Hibbertia incompta

Scientific classification
- Kingdom: Plantae
- Clade: Tracheophytes
- Clade: Angiosperms
- Clade: Eudicots
- Order: Dilleniales
- Family: Dilleniaceae
- Genus: Hibbertia
- Species: H. incompta
- Binomial name: Hibbertia incompta Toelken

= Hibbertia incompta =

- Genus: Hibbertia
- Species: incompta
- Authority: Toelken

Species of plant

Hibbertia incompta is a species of flowering plant in the family Dilleniaceae and is endemic to the Northern Territory.
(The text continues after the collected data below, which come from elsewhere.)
-- ==== Sys2Proof/Laws/Control.lean ====
section
/-! SUPPORT. ProtocolControl, said once: what each shared operation of `Machine/Control.lean` does to the
halves, the context, the queue and the latch; and everything `process`, `admitHeader` and `CLOCK` can do. -/

namespace Sys2Proof.Machine

/-! ### Validation (rules R194, R212) -/

/-- A frame is dropped for its length, sync pattern, type or checksum, and for nothing else. -/
theorem validate_drop_status {c : Cfg} {F : Buffer} {status : Status} {kind : Option SyncKind}
    {type : Option Byte} (h : validate c F = .drop status kind type) :
    status = .dropLength ∨ status = .dropSync ∨ status = .dropType ∨ status = .dropCheck := by
  unfold validate validateKind validateCheck at h
  grind

/-- A valid frame has the frame length. -/
theorem length_of_valid {c : Cfg} {F : Buffer} {kind : SyncKind} {type : Byte} {p : Profile}
    (h : validate c F = .valid kind type p) : F.length = c.frameLen := by
  unfold validate at h
  split at h
  · cases h
  · next hl => exact not_not.1 hl

/-- The profile of a valid frame is the voice profile or that of a type code, and its check holds. -/
theorem profile_of_valid {c : Cfg} {F : Buffer} {kind : SyncKind} {type : Byte} {p : Profile}
    (h : validate c F = .valid kind type p) :
    classify c F = some kind ∧ (p = c.voiceProfile ∨ c.profile type = some p) ∧
      checkOk c F p.check = true := by
  unfold validate validateKind validateCheck at h
  grind

/-! ### Shared operations on halves -/

@[simp] theorem half_countError (o : Origin) (k : ErrorClass) (b : Block) :
    (countError o k b).half o = { b.half o with cnt := (b.half o).cnt.countError k } := by
  simp [countError]
@[simp] theorem half_countError_other (o : Origin) (k : ErrorClass) (b : Block) :
    (countError o k b).half (other o) = b.half (other o) := by simp [countError]
@[simp] theorem countError_ctx (o : Origin) (k : ErrorClass) (b : Block) :
    (countError o k b).ctx = b.ctx := by simp [countError]
@[simp] theorem countError_q (o : Origin) (k : ErrorClass) (b : Block) :
    (countError o k b).q = b.q := by simp [countError]
@[simp] theorem countError_pend (o : Origin) (k : ErrorClass) (b : Block) :
    (countError o k b).pend = b.pend := by simp [countError]
@[simp] theorem countError_fault (o : Origin) (k : ErrorClass) (b : Block) :
    (countError o k b).fault = b.fault := by simp [countError]
@[simp] theorem countError_faultCause (o : Origin) (k : ErrorClass) (b : Block) :
    (countError o k b).faultCause = b.faultCause := by simp [countError]

@[simp] theorem half_endCall (c : Cfg) (o : Origin) (r : EndReason) (b : Block) :
    (endCall c o r b).half o = (b.half o).ended r := by cases o <;> rfl
@[simp] theorem half_endCall_other (c : Cfg) (o : Origin) (r : EndReason) (b : Block) :
    (endCall c o r b).half (other o) = b.half (other o) := by cases o <;> rfl
@[simp] theorem endCall_ctx (c : Cfg) (o : Origin) (r : EndReason) (b : Block) :
    (endCall c o r b).ctx = { b.ctx with hang := Timer.start c.hangMs } := by cases o <;> rfl
@[simp] theorem endCall_q (c : Cfg) (o : Origin) (r : EndReason) (b : Block) :
    (endCall c o r b).q = b.q := by cases o <;> rfl
@[simp] theorem endCall_pend (c : Cfg) (o : Origin) (r : EndReason) (b : Block) :
    (endCall c o r b).pend = b.pend := by cases o <;> rfl
@[simp] theorem endCall_fault (c : Cfg) (o : Origin) (r : EndReason) (b : Block) :
    (endCall c o r b).fault = b.fault := by cases o <;> rfl
@[simp] theorem endCall_faultCause (c : Cfg) (o : Origin) (r : EndReason) (b : Block) :
    (endCall c o r b).faultCause = b.faultCause := by cases o <;> rfl

@[simp] theorem half_openHalf (o : Origin) (h : HeaderIds) (b : Block) :
    (openHalf o h b).half o = { b.half o with st := .receiving, rssi := {} } := by cases o <;> rfl
@[simp] theorem half_openHalf_other (o : Origin) (h : HeaderIds) (b : Block) :
    (openHalf o h b).half (other o) = b.half (other o) := by cases o <;> rfl
@[simp] theorem openHalf_ctx (o : Origin) (h : HeaderIds) (b : Block) :
    (openHalf o h b).ctx = openContext o h := by cases o <;> rfl
@[simp] theorem openHalf_q (o : Origin) (h : HeaderIds) (b : Block) : (openHalf o h b).q = b.q := by
  cases o <;> rfl
@[simp] theorem openHalf_pend (o : Origin) (h : HeaderIds) (b : Block) :
    (openHalf o h b).pend = b.pend := by cases o <;> rfl
@[simp] theorem openHalf_fault (o : Origin) (h : HeaderIds) (b : Block) :
    (openHalf o h b).fault = b.fault := by cases o <;> rfl
@[simp] theorem openHalf_faultCause (o : Origin) (h : HeaderIds) (b : Block) :
    (openHalf o h b).faultCause = b.faultCause := by cases o <;> rfl

/-! ### Delivery (rules R41, R229) -/

/-- Everything `enqueue` can do. -/
theorem enqueue_cases (c : Cfg) (o : Origin) (F : Buffer) (b : Block) :
    (b.q.length ≠ c.queueDepth ∧ enqueue c o F b = { b with q := b.q ++ [⟨o, F⟩] }) ∨
    (b.q.length = c.queueDepth ∧ enqueue c o F b = { b with pend := ⟨true, o, F⟩ }) := by
  unfold enqueue qPush
  by_cases h : b.q.length = c.queueDepth
  · exact .inr ⟨h, by simp [h]⟩
  · exact .inl ⟨h, by simp [h]⟩

@[simp] theorem half_enqueue (c : Cfg) (o o' : Origin) (F : Buffer) (b : Block) :
    (enqueue c o F b).half o' = b.half o' := by
  rcases enqueue_cases c o F b with ⟨_, h⟩ | ⟨_, h⟩ <;> simp [h]
@[simp] theorem enqueue_ctx (c : Cfg) (o : Origin) (F : Buffer) (b : Block) :
    (enqueue c o F b).ctx = b.ctx := by
  rcases enqueue_cases c o F b with ⟨_, h⟩ | ⟨_, h⟩ <;> simp [h]
@[simp] theorem enqueue_fault (c : Cfg) (o : Origin) (F : Buffer) (b : Block) :
    (enqueue c o F b).fault = b.fault := by
  rcases enqueue_cases c o F b with ⟨_, h⟩ | ⟨_, h⟩ <;> simp [h]
@[simp] theorem enqueue_faultCause (c : Cfg) (o : Origin) (F : Buffer) (b : Block) :
    (enqueue c o F b).faultCause = b.faultCause := by
  rcases enqueue_cases c o F b with ⟨_, h⟩ | ⟨_, h⟩ <;> simp [h]

/-- With no frame pending, an enqueued frame is the last to be delivered. -/
theorem undelivered_enqueue {c : Cfg} {o : Origin} {F : Buffer} {b : Block}
    (h : b.pend.valid = false) : (enqueue c o F b).undelivered = b.undelivered ++ [⟨o, F⟩] := by
  rcases enqueue_cases c o F b with ⟨_, e⟩ | ⟨_, e⟩ <;> simp [e, Block.undelivered, h]

/-- The frames awaiting delivery depend on the queue and the pending slot only. -/
theorem undelivered_congr {b b' : Block} (hq : b'.q = b.q) (hp : b'.pend = b.pend) :
    b'.undelivered = b.undelivered := by simp [Block.undelivered, hq, hp]

/-- The retry of the pending push (rule R241) delays nothing and reorders nothing. -/
theorem undelivered_retryPending (c : Cfg) (b : Block) :
    (retryPending c b).undelivered = b.undelivered := by
  unfold retryPending qPush
  by_cases hp : b.pend.valid = true <;> by_cases hq : b.q.length = c.queueDepth <;>
    simp [hp, hq, Block.undelivered]

/-- Everything the retry can do. -/
theorem retryPending_cases (c : Cfg) (b : Block) :
    ((b.pend.valid = false ∨ b.q.length = c.queueDepth) ∧ retryPending c b = b) ∨
    (b.pend.valid = true ∧ b.q.length ≠ c.queueDepth ∧ retryPending c b =
      { b with q := b.q ++ [⟨b.pend.origin, b.pend.bytes⟩], pend := { bytes := zeros c.frameLen } }) := by
  unfold retryPending qPush
  by_cases hp : b.pend.valid = true <;> by_cases hq : b.q.length = c.queueDepth <;> simp [hp, hq]

/-! ### Arbitration (rule R221) -/

/-- Everything arbitration can decide, and when. -/
theorem arbitrate_cases (c : Cfg) (o : Origin) (h : HeaderIds) (b : Block) :
    ((b.half (other o)).st ≠ .idle ∧ b.ctx.sameDst h.dst h.grp = true ∧
      arbitrate c o h b = .duplicate) ∨
    ((b.half (other o)).st ≠ .idle ∧ b.ctx.sameDst h.dst h.grp = false ∧ favoured c o = true ∧
      arbitrate c o h b = .preempt) ∨
    ((b.half (other o)).st ≠ .idle ∧ b.ctx.sameDst h.dst h.grp = false ∧ favoured c o = false ∧
      arbitrate c o h b = .reject) ∨
    ((b.half (other o)).st = .idle ∧ arbitrate c o h b = .hangReject ∧
      (b.ctx.valid = true ∧ b.ctx.hang.ts = .running ∧ o ≠ b.ctx.owner ∧
        b.ctx.sameDst h.dst h.grp = false ∧ favoured c o = false)) ∨
    ((b.half (other o)).st = .idle ∧ arbitrate c o h b = .clear ∧
      ¬ (b.ctx.valid = true ∧ b.ctx.hang.ts = .running ∧ o ≠ b.ctx.owner ∧
        b.ctx.sameDst h.dst h.grp = false ∧ favoured c o = false)) := by
  unfold arbitrate
  by_cases h1 : (b.half (other o)).st = .idle
  · rw [if_neg (by simp [h1])]
    split <;> simp_all
  · rw [if_pos h1]
    rcases b.ctx.sameDst h.dst h.grp <;> rcases favoured c o <;> simp [h1]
It is a weakly stemmed, often prostrate shrublet with hairy foliage, linear to elliptic leaves, and yellow flowers arranged in leaf axils with 45 to 60 stamens arranged in groups around the two or three carpels.

==Description==
Hibbertia incompta is a weakly stemmed, often prostrate shrublet that typically grows to a height of up to 30 cm and has hairy foliage. The leaves are linear to elliptic, 35–70 mm long and 3–8 mm wide and sessile or on a petiole up to 3 mm long. As the leaves age, the edges roll under and the leaves become narrower. The flowers are arranged singly in leaf axils on a thick peduncle 15–25 mm long, with linear bracts about 2.5 mm long. The five sepals are joined at the base, the two outer sepal lobes 9.3–10.2 mm long and the inner lobes slightly longer. The five petals are wedge-shaped to egg-shaped with the narrower end towards the base, yellow, about 9 mm long. There are 45 to 60 stamens arranged in groups around the two or three carpels, each carpel with four ovules.

==Taxonomy==
Hibbertia incompta was first formally described in 2010 by Hellmut R. Toelken in the Journal of the Adelaide Botanic Gardens from specimens collected near Jabiru in 1981. The specific epithet (incompta) means "inelegant", referring to the wildly spreading hairs on the lower side of the leaves.

==Distribution and habitat==
This hibbertia grows in woodland in sandy soil below the Arnhem Land Plateau in the northern part of the Northern Territory.

==Conservation status==
Hibbertia incompta is classified as "data deficient" under the Territory Parks and Wildlife Conservation Act 1976.